Significance. If the sampling and analysis hold, the work supplies concrete, practitioner-grounded evidence on an under-studied population and could directly inform tooling, guidelines, and training for PTM reuse. The mixed-method design and focus on downstream (rather than model-building) developers are strengths that distinguish it from prior taxonomies of AI failures.
major comments (2)
- [§3 and §4] §3 (Study Design) and §4 (Participant Demographics): the central claim that downstream developers' perspectives shape risk recognition requires the 16+86 sample to capture relevant variation among practitioners who reuse PTMs in general AI-based software. No recruitment channels, inclusion/exclusion criteria, screening questions, or verification that participants actually reuse PTMs (as opposed to training models themselves) are reported. This omission directly undermines the generalizability asserted in the abstract and motivation sections.
- [§5 and §6] §5 (Findings) and §6 (Discussion): several reported concerns and challenges are presented as representative of the population, yet the paper provides no response rate, non-response analysis, or comparison of the sample against known demographics of PTM-reusing developers. Without these, the mapping from observed practices to the claim that risks are “inadvertently overlooked” rests on an unverified convenience sample.
minor comments (2)
- [Abstract] The abstract sentence describing the survey is truncated (“a survey of 86 practitioners,”).
- [Tables/Figures] Table and figure captions should explicitly state the number of respondents per item and any filtering applied.

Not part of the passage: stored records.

/-- A table command in a PF's table command window runs and its result stands in the window. While the device runs and
the window of PF p holds a command (READ, WRITE, INSERT, DELETE, AGE_IF_UNHIT or TEST_AND_SET as OP 1 to 6), one that
no queue or state holds back and that passes the checks runs as a ring command does, sends itself to the peer where
mirrored, and leaves the former entry (of a full table, the words that tell of it) in TCW_RESULT and its status in
TCW_STATUS with BUSY 0; one that waited tTCW (100 us) without beginning ends then with TIMEOUT (status 0x08). -/
def Obligations.TableWindowsAnswer : Prop :=
  ∀ (s : State) (src p slot : Nat) (data : List Byte) (full : Bool), s.running = true → p < 4 → src = 65536 + p → (s.tcwStart p).isSome = true →
    let c := s.winCmd p
    let x := s.countTable src c
    let bad := x.cmdSpoiled c (x.cmdImage c)
    let r := if bad.isSome then ({ status := 0x46 }, x.wordEcc c.tid 2 (bad.getD slot)) else x.tableRun c full
    let t := if c.mirrored then r.2.mirror c.w0 c.w1 c.w2 (c.data.take c.len) else r.2
    let fin : Host.Outcome State Fault Refusal := .next (s.after (t.winReply p r.1))
    (∀ t0, s.tcwStart p = some t0 → exec (.tcwTimeout p) s = .next (s.after ((s.reach (t0 + 100000)).winReply p { status := 8 }))) ∧
    (s.blocked src (s.tcwWait p) c = false → s.mustWait c = false → x.winOk p = true → x.cmdCheck c = none →
    x.changeDenied src c = false →
    (c.op = opREAD → exec (.read src data true 0 slot full) s = fin) ∧
    (c.op = opWRITE → exec (.write src data true 0 slot full) s = fin) ∧
    (c.op = opINSERT → exec (.insert src data true 0 slot full) s = fin) ∧
    (c.op = opDELETE → exec (.delete src data true 0 slot full) s = fin) ∧
    (c.op = opAGE → exec (.ageIfUnhit src data true 0 slot full) s = fin) ∧
    (c.op = opTAS → exec (.testAndSet src data true 0 slot full) s = fin))

/-- COMMIT, GEN_ABORT, GEN_WAIT and EM_REHASH begin, wait and end as the generation state says. While the device runs:
COMMIT in order takes the head of the queue, and once no rehash runs it is accepted: STATE COMMITTING, with a paired
peer asked; a peer silent for tTWC ends it with 0x4A and STATE OPEN; GEN_ABORT begins a sweep with no switch; GEN_WAIT
completes in OPEN with the time of the last opening; a command that waited tGENQ ends 0x48; in RETIRING the horizon
plus tGRACE retires the generation; EM_REHASH sets REHASH_BUSY and its end runs the copy and completes, with ECC where
a word could not be read; the sweep's end reports the words it could not read, makes the generations equal, OPEN, and
raises EVT_GEN_OPEN. -/
def Obligations.GenerationCommandsRun : Prop :=
  ∀ (s : State) (src operand seeds : Nat) (d : Desc), s.running = true →
    let c := tcmdOf d.w0 d.w1 d.w2 (leBytes operand 8)
    let t := (s.countTable src c).setDesc src d.idx fun d => { d with begun := true }
    (s.genReady src opCOMMIT operand d →
      exec (.commit src operand true) s = .next (s.after (t.modGen fun g => { g with commitHead := some src }))) ∧
    (s.genReady src opABORT operand d → s.gen.rehash = none →
      ((t.ring src).descs.find? fun d => d.begun && d.comp.isNone && d.op == opABORT) = some { d with begun := true } →
      exec (.genAbort src operand true) s = .next (s.after ((t.mirror d.w0 d.w1 d.w2 (leBytes operand 8)).startAbort src))) ∧
    (s.gen.commitHead = some src → s.gen.rehash = none →
      let x := (s.modGen fun g => { g with
        commitHead := none, commit := some (src, s.ns), alone := false, twinOk := !s.mirroring, twinOkAt := s.ns}).setF uTG F.GEN_STATUS_STATE 1
      exec .commitAccept s = .next (s.after (if s.mirroring then x.twinSend 3 (beBytes (x.getF uTG F.GEN_STATUS_COMMIT_SEQ) 8) else x))) ∧
    (∀ acc, s.gen.commit = some (src, acc) → s.gen.twinOk = false →
      let x := (s.reach (acc + 5000000)).setF uTG F.GEN_STATUS_STATE 0
      let y := x.modGen fun g => { g with commit := none }
      exec .commitTwinTimeout s = .next (s.after ((y.event 0x23 0x210 uTG (y.getF uTG F.GEN_STATUS_COMMIT_SEQ) 0).endBegun
        src opCOMMIT (comp 0x4A 8 0)))) ∧
    (s.tblDesc src opGENWAIT = some d → s.blocked src d.wait (tcmdOf d.w0 d.w1 d.w2 []) = false → s.genTurn d = true → d.len = 8 → d.w2 % 2 ^ 64 = 0 →
      s.fwdOn = true → s.genState = 0 → exec (.genWait src) s = .next (s.after ((s.countTable src (tcmdOf d.w0 d.w1 d.w2 [])).tableReply src d
        { status := 0, data := leBytes s.gen.openAt 8 }))) ∧
    (src < 65536 → src ≠ twinSrc → ((s.ring src).descs.find? fun d => d.wait.isSome && !d.begun && d.comp.isNone && d.op != opGENWAIT &&
        s.mustWait (tcmdOf d.w0 d.w1 d.w2 [])) = some d →
      exec (.genQueueTimeout src) s = .next (s.after ((s.reach ((d.wait.getD 0) + 20000000)).complete src d.idx (comp 0x48 0 0)))) ∧
    (s.genState = 2 → exec .genHorizonExpire s = .next (s.after ((s.reach (s.gen.horizon + 1000)).genRetire true))) ∧
    (s.tblReady src opREHASH d (leBytes seeds 8) →
      let c := tcmdOf d.w0 d.w1 d.w2 (leBytes seeds 8)
      let x := s.countTable src c
      x.cmdCheck c = none → x.changeDenied src c = false → x.bit uTG F.EM_STATUS_REHASH_BUSY = false →
      exec (.emRehash src seeds true) s = .next (s.after (((x.modGen fun g => { g with rehash := some (c.seg, seeds % 2 ^ 64, true) }).setF
        uTG F.EM_STATUS_REHASH_BUSY 1).setDesc src d.idx fun d => { d with begun := true }))) ∧
    (∀ seg r ecc slot, s.gen.rehash = some (seg, seeds, true) → s.hif.rings.findSome? (fun r =>
        (r.2.descs.find? fun d => d.begun && d.comp.isNone && d.op == opREHASH).map fun d => (r.1, d)) = some (r, d) →
      let bad := ((s.segEntries seg s.stagingGen).map (·.1)).find? fun i => s.spoiled 0x10 i
      let v := s.wordEcc 0x10 (if bad.isSome then 2 else ecc) (bad.getD slot)
      let x := if bad.isSome ∨ ecc = 2 then v.rehashEcc else v.rehashRun seg seeds (d.len = 8388616)
      exec (.emRehashDone ecc slot) s = .next (s.after ((x.2.mirror d.w0 d.w1 d.w2 (leBytes seeds 8)).tableReply r { d with w1 := d.w1 + 8 } x.1))) ∧
    (∀ bad : List (Nat × Nat), s.genState = 3 →
      let all := bad ++ ((s.flt.badWords.map (·.2)).filter fun w => s.spoiled w.1 w.2 && !bad.contains w)
      let z := s.each all fun s b => s.badWord uTG 0 b.1 (b.2 % 2 ^ 24)
      z.gen.abort = none →
      let x := (z.sweepRehash all).sweep all
      x.gen.abort = none →
      let y := ((x.when x.gen.rehash.isSome fun s => s.setF uTG F.EM_STATUS_REHASH_BUSY 0).modGen fun g => { g with abort := none, rehash := none, rehashOld := none, openAt := x.ns }).setF uTG F.GEN_STATUS_STATE 0
      exec (.sweepEnd bad) s = .next (s.after (y.event 0x22 0x210 uTG (y.getF uTG F.GEN_STATUS_COMMIT_SEQ) 0).twinRun))

/-- After the sweep the retired generation is a copy of the active one. For every state whose table store is in
canonical form and every list of entries whose words could not be read: after the sweep such an entry is left as it
was, and of the others, a slot of a keyed generational table (EM, LPM, CAM) is valid in both generations or in
neither, and it is valid exactly if it was valid in the active one: then it holds what it held, key and RESULT, with
both valid bits; else it is free (0), but for a poisoned CAM row, which stays poisoned; an index of the indexed
generational tables 0x01, 0x02, 0x30 and 0x40 is valid in the retired generation exactly if it is valid in the active
one and else holds the same image, and what the active generation holds is as before. -/
def Obligations.SweepMakesTheGenerationsEqual : Prop :=
  ∀ (s : State) (bad : List (Nat × Nat)), s.tbl.wf (fun _ => 0) = true → s.activeGen < 2 →
    let a := s.activeGen
    let t := s.sweep bad
    (∀ tid idx, tblKeyed tid = true → isLRN tid = false → idx < 2 ^ 31 → bad.contains (tid, idx) = true →
      t.ent tid 0 idx = s.ent tid 0 idx) ∧
    (∀ tid idx g, [0x01, 0x02, 0x30, 0x40].contains tid = true → idx < 2 ^ 31 → g < 2 → bad.contains (tid, idx) = true →
      t.ent tid g idx = s.ent tid g idx) ∧
    (∀ tid idx, tblKeyed tid = true → isLRN tid = false → idx < 2 ^ 31 → bad.contains (tid, idx) = false →
      genValid (t.ent tid 0 idx) 0 = genValid (t.ent tid 0 idx) 1 ∧ genValid (t.ent tid 0 idx) 0 = genValid (s.ent tid 0 idx) a ∧
      t.ent tid 0 idx = (if genValid (s.ent tid 0 idx) a then setBitsOf (s.ent tid 0 idx) 62 2 3
        else if isCAM tid && camPoison (s.ent tid 0 idx) then setBitsOf (s.ent tid 0 idx) 62 2 0 else 0)) ∧
    (∀ tid idx, [0x01, 0x02, 0x30, 0x40].contains tid = true → idx < 2 ^ 31 → bad.contains (tid, idx) = false →
      genValid (t.ent tid (1 - a) idx) (1 - a) = genValid (t.ent tid a idx) a ∧ t.ent tid a idx = s.ent tid a idx ∧
      t.ent tid (1 - a) idx = setBitsOf (s.ent tid a idx) 62 2 (if genValid (s.ent tid a idx) a then 2 - a else 0))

Simulated Author's Rebuttal
We thank the referee for the constructive feedback on our mixed-methods study. The comments highlight opportunities to strengthen the reporting of our sampling approach, which we will address in revision. Our point-by-point responses follow.
read point-by-point responses
-
Referee: [§3 and §4] §3 (Study Design) and §4 (Participant Demographics): the central claim that downstream developers' perspectives shape risk recognition requires the 16+86 sample to capture relevant variation among practitioners who reuse PTMs in general AI-based software. No recruitment channels, inclusion/exclusion criteria, screening questions, or verification that participants actually reuse PTMs (as opposed to training models themselves) are reported. This omission directly undermines the generalizability asserted in the abstract and motivation sections.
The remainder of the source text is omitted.